Problem requirements -> Your answer should be only the lines below from the one with "supply : Nat" to the one with "pendingData : Bool", repeated exactly, ends included.

Data for review ->

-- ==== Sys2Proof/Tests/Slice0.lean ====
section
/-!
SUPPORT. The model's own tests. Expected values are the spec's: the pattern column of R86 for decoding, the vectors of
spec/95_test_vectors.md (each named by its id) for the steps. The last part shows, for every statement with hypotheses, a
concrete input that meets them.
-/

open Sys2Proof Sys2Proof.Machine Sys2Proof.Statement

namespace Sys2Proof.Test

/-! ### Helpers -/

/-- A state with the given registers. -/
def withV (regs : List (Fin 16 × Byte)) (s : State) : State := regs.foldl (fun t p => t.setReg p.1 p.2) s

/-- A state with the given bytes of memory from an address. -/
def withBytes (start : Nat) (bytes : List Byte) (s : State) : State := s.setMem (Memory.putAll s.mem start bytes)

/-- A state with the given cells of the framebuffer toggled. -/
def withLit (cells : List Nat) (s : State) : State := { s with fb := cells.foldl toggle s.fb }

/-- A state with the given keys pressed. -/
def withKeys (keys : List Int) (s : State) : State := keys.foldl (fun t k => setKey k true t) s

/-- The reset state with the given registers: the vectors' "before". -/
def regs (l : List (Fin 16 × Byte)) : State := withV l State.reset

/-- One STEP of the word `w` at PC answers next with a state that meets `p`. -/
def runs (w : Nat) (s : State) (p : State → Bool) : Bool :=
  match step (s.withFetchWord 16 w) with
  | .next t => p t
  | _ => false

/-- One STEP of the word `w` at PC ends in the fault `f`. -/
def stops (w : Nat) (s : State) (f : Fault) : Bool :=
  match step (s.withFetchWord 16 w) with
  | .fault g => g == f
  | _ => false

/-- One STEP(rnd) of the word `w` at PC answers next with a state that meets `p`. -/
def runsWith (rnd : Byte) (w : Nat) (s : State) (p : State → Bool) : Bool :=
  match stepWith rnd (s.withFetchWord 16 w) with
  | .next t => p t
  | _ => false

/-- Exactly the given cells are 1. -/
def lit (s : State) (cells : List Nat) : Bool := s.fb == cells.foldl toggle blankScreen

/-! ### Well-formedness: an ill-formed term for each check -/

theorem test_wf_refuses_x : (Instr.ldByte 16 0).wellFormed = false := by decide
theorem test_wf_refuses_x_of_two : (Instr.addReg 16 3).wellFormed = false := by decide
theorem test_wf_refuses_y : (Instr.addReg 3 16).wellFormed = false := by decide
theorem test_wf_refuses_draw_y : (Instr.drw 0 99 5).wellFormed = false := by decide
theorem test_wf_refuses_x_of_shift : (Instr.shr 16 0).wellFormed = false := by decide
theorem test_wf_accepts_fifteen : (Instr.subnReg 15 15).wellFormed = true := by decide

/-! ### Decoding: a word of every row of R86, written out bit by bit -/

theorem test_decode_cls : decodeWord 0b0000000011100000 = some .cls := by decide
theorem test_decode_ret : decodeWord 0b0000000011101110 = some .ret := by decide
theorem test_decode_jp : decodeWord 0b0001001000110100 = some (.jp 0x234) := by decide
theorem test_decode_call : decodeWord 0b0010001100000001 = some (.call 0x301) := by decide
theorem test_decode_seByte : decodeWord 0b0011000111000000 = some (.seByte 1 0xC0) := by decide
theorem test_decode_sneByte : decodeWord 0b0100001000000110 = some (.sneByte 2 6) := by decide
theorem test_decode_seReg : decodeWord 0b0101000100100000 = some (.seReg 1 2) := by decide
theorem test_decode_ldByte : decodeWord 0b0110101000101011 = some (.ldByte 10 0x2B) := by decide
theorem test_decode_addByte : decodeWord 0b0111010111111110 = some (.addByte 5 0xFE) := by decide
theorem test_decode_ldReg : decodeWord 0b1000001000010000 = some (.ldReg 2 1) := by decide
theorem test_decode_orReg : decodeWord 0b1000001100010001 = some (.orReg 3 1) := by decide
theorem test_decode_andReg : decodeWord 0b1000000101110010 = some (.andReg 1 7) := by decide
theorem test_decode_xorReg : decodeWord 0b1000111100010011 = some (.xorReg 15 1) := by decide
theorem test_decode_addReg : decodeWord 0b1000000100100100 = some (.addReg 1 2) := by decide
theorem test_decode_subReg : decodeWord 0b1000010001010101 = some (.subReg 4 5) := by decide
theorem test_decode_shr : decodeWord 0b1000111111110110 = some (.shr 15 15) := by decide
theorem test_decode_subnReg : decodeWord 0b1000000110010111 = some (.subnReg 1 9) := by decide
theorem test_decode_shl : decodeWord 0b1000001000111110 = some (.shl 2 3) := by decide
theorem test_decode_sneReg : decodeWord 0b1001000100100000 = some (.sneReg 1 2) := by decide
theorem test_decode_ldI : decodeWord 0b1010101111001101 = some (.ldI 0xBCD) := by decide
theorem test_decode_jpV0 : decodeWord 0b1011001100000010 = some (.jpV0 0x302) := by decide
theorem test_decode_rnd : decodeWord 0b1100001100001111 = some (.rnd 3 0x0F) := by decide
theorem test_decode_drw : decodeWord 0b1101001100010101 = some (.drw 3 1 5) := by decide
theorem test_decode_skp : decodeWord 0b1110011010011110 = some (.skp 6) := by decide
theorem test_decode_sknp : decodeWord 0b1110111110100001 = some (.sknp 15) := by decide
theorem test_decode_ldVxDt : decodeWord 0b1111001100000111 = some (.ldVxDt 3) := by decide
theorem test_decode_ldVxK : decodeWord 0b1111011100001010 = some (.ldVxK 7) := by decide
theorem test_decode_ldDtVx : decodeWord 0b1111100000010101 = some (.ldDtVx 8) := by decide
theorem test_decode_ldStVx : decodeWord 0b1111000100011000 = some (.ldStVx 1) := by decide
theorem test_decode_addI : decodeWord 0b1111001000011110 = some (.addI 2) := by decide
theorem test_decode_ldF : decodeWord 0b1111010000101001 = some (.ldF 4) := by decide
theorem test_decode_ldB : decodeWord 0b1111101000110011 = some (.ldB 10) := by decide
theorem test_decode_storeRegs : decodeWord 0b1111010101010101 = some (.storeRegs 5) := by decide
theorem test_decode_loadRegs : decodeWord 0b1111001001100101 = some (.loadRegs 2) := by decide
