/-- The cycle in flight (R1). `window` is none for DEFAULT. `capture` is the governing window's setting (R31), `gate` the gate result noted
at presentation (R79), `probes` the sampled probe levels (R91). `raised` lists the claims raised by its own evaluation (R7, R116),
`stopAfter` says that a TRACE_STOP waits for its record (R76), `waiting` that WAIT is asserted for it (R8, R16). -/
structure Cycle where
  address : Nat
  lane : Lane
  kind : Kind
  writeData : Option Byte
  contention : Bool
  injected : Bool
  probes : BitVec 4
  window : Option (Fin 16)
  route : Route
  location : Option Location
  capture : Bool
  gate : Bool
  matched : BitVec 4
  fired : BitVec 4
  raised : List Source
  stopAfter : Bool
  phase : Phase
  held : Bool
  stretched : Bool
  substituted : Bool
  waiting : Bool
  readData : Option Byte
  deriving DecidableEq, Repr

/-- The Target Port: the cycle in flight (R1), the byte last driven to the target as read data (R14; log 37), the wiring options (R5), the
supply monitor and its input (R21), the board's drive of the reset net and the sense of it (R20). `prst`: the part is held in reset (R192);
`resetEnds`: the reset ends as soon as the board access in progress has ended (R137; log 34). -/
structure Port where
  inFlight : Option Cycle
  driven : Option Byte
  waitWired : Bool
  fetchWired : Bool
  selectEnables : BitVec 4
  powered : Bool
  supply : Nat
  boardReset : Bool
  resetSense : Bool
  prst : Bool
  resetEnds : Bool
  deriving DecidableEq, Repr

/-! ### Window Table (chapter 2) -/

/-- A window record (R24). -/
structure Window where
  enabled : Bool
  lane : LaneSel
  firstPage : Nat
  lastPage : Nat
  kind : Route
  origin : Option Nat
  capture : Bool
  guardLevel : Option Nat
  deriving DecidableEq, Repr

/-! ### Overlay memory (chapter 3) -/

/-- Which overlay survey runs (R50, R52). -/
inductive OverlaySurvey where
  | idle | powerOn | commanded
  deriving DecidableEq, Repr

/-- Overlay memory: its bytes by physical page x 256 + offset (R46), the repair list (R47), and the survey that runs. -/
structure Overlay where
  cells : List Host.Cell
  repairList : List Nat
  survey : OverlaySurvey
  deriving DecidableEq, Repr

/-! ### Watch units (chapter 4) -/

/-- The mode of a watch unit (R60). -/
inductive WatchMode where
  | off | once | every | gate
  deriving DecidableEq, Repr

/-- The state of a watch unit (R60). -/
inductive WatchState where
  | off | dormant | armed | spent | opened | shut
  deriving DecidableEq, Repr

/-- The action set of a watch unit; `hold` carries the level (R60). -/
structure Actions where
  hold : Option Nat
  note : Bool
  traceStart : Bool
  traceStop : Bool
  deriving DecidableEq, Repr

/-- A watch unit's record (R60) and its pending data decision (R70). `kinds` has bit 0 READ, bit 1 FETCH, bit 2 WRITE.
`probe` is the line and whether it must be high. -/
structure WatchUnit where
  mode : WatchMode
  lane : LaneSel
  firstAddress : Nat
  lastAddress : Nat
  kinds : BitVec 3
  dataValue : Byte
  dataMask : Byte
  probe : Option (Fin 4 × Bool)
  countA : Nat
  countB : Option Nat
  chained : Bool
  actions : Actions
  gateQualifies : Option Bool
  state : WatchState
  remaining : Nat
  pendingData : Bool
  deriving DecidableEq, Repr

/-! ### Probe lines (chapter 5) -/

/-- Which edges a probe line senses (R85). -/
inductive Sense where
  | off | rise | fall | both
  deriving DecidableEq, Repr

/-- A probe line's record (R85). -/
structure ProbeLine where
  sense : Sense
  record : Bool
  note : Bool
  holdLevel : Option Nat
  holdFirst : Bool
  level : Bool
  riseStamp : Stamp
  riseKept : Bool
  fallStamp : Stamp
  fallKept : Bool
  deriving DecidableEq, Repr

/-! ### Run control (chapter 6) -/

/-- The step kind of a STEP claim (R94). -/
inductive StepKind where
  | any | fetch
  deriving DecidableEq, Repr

...

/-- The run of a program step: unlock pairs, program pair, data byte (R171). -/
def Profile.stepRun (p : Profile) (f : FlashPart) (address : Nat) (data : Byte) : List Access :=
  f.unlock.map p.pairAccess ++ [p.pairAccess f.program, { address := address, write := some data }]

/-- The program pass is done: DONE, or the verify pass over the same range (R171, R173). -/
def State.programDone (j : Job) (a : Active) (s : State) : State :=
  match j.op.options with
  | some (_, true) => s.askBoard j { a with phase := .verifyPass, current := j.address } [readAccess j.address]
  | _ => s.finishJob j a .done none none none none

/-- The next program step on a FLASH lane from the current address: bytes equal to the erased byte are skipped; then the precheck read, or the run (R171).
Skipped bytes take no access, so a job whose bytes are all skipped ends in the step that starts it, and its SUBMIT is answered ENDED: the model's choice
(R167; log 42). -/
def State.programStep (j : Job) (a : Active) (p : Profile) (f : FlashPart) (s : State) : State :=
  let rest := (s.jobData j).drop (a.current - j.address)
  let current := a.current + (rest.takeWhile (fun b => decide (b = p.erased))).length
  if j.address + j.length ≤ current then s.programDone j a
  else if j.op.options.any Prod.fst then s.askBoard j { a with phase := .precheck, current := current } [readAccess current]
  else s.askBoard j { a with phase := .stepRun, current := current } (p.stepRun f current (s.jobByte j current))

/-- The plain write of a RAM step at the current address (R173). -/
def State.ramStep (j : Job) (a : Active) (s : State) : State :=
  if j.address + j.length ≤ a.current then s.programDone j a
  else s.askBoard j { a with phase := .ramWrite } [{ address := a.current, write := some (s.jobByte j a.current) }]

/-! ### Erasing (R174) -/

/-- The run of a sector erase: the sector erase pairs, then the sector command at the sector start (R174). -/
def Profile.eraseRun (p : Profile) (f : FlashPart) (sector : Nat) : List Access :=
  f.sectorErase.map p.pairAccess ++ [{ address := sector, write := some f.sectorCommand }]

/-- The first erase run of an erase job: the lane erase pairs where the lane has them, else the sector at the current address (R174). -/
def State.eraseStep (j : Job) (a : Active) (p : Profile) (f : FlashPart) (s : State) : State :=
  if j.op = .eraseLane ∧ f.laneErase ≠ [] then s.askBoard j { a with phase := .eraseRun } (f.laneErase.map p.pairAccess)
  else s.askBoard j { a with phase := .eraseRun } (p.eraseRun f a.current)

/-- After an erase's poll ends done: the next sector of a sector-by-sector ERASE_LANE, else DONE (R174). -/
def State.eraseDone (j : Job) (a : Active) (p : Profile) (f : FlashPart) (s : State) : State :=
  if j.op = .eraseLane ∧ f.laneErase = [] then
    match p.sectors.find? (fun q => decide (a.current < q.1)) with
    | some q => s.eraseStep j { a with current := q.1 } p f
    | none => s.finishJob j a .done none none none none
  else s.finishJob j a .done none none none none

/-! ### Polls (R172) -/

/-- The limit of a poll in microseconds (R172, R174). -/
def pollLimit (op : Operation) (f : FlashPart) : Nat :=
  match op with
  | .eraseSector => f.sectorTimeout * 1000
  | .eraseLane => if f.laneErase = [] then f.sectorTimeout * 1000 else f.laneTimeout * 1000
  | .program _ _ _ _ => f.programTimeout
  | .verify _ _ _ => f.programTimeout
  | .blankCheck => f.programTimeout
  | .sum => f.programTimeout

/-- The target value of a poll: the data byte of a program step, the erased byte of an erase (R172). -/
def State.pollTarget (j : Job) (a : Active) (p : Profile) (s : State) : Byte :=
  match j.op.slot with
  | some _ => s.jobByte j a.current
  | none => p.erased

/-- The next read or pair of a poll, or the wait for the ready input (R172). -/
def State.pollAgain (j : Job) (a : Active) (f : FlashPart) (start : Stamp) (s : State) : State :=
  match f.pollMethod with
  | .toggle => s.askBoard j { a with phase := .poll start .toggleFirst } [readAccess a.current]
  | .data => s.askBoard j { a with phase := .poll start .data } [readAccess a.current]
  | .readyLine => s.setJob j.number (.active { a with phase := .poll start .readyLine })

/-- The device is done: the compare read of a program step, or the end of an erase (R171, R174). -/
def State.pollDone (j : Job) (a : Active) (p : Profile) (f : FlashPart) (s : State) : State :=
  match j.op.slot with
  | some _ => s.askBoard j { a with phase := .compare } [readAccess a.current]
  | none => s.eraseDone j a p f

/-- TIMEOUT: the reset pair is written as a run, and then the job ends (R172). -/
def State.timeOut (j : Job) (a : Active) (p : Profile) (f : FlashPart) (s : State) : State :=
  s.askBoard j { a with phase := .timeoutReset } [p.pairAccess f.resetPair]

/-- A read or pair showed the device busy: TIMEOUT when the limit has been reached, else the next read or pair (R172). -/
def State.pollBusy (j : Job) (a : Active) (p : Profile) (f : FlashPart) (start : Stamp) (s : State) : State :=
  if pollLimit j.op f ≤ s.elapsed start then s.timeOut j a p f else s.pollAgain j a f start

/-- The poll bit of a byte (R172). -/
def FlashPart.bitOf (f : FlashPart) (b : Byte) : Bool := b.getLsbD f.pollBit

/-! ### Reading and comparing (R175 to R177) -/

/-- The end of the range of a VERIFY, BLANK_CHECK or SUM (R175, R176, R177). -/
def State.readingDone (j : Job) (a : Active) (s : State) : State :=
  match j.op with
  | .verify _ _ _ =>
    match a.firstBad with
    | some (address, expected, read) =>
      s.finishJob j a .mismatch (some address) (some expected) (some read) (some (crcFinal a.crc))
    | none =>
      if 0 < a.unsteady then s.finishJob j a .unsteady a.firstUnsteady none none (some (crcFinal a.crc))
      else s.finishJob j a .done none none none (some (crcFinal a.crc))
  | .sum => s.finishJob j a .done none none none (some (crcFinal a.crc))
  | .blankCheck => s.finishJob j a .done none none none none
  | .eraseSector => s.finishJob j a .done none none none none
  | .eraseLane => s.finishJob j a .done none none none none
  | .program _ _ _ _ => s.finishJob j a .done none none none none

...

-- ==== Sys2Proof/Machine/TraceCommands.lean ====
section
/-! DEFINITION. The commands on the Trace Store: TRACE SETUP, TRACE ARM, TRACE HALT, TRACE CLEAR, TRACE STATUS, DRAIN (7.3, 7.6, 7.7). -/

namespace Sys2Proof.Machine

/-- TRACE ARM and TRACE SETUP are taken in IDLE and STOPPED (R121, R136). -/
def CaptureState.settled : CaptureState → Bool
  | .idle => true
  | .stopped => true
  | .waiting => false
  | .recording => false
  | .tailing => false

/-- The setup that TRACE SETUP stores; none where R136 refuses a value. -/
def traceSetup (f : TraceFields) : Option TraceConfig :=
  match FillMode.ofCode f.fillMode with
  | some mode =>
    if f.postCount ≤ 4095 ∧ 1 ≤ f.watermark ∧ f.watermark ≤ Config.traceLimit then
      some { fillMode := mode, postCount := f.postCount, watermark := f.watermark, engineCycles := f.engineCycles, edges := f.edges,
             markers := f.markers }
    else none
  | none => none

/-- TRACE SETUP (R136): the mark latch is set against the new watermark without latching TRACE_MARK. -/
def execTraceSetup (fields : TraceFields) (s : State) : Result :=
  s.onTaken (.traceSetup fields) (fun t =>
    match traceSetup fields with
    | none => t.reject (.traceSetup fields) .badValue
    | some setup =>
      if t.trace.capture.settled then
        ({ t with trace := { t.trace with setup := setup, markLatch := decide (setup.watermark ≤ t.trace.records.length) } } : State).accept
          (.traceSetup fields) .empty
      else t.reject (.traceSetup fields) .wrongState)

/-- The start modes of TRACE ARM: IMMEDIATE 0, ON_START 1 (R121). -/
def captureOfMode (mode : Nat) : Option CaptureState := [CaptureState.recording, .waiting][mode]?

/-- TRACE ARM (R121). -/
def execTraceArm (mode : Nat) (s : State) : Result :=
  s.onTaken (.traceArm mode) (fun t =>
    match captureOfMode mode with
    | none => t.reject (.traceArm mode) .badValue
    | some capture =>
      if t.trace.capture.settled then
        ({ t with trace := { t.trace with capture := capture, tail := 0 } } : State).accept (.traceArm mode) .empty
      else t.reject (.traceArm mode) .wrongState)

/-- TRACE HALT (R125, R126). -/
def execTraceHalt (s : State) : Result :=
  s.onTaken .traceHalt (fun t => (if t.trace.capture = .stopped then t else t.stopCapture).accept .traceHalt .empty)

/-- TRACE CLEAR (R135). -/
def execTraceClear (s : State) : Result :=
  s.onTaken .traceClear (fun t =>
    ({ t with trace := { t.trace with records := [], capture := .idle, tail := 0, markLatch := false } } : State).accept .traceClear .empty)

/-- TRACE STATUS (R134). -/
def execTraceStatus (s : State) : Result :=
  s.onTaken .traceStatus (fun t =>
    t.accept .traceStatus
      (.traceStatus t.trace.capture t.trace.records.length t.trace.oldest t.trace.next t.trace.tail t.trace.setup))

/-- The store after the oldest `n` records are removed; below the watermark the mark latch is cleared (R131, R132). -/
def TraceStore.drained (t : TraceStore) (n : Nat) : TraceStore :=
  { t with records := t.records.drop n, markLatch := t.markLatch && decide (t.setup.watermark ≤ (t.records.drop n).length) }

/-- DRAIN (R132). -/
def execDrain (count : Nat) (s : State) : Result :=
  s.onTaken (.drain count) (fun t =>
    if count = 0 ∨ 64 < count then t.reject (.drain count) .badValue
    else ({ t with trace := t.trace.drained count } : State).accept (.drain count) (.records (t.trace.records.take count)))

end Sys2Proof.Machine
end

Exercise result ->
  supply : Nat
  boardReset : Bool
  resetSense : Bool
  prst : Bool
  resetEnds : Bool
  deriving DecidableEq, Repr

/-! ### Window Table (chapter 2) -/

/-- A window record (R24). -/
structure Window where
  enabled : Bool
  lane : LaneSel
  firstPage : Nat
  lastPage : Nat
  kind : Route
  origin : Option Nat
  capture : Bool
  guardLevel : Option Nat
  deriving DecidableEq, Repr

/-! ### Overlay memory (chapter 3) -/

/-- Which overlay survey runs (R50, R52). -/
inductive OverlaySurvey where
  | idle | powerOn | commanded
  deriving DecidableEq, Repr

/-- Overlay memory: its bytes by physical page x 256 + offset (R46), the repair list (R47), and the survey that runs. -/
structure Overlay where
  cells : List Host.Cell
  repairList : List Nat
  survey : OverlaySurvey
  deriving DecidableEq, Repr

/-! ### Watch units (chapter 4) -/

/-- The mode of a watch unit (R60). -/
inductive WatchMode where
  | off | once | every | gate
  deriving DecidableEq, Repr

/-- The state of a watch unit (R60). -/
inductive WatchState where
  | off | dormant | armed | spent | opened | shut
  deriving DecidableEq, Repr

/-- The action set of a watch unit; `hold` carries the level (R60). -/
structure Actions where
  hold : Option Nat
  note : Bool
  traceStart : Bool
  traceStop : Bool
  deriving DecidableEq, Repr

/-- A watch unit's record (R60) and its pending data decision (R70). `kinds` has bit 0 READ, bit 1 FETCH, bit 2 WRITE.
`probe` is the line and whether it must be high. -/
structure WatchUnit where
  mode : WatchMode
  lane : LaneSel
  firstAddress : Nat
  lastAddress : Nat
  kinds : BitVec 3
  dataValue : Byte
  dataMask : Byte
  probe : Option (Fin 4 × Bool)
  countA : Nat
  countB : Option Nat
  chained : Bool
  actions : Actions
  gateQualifies : Option Bool
  state : WatchState
  remaining : Nat
  pendingData : Bool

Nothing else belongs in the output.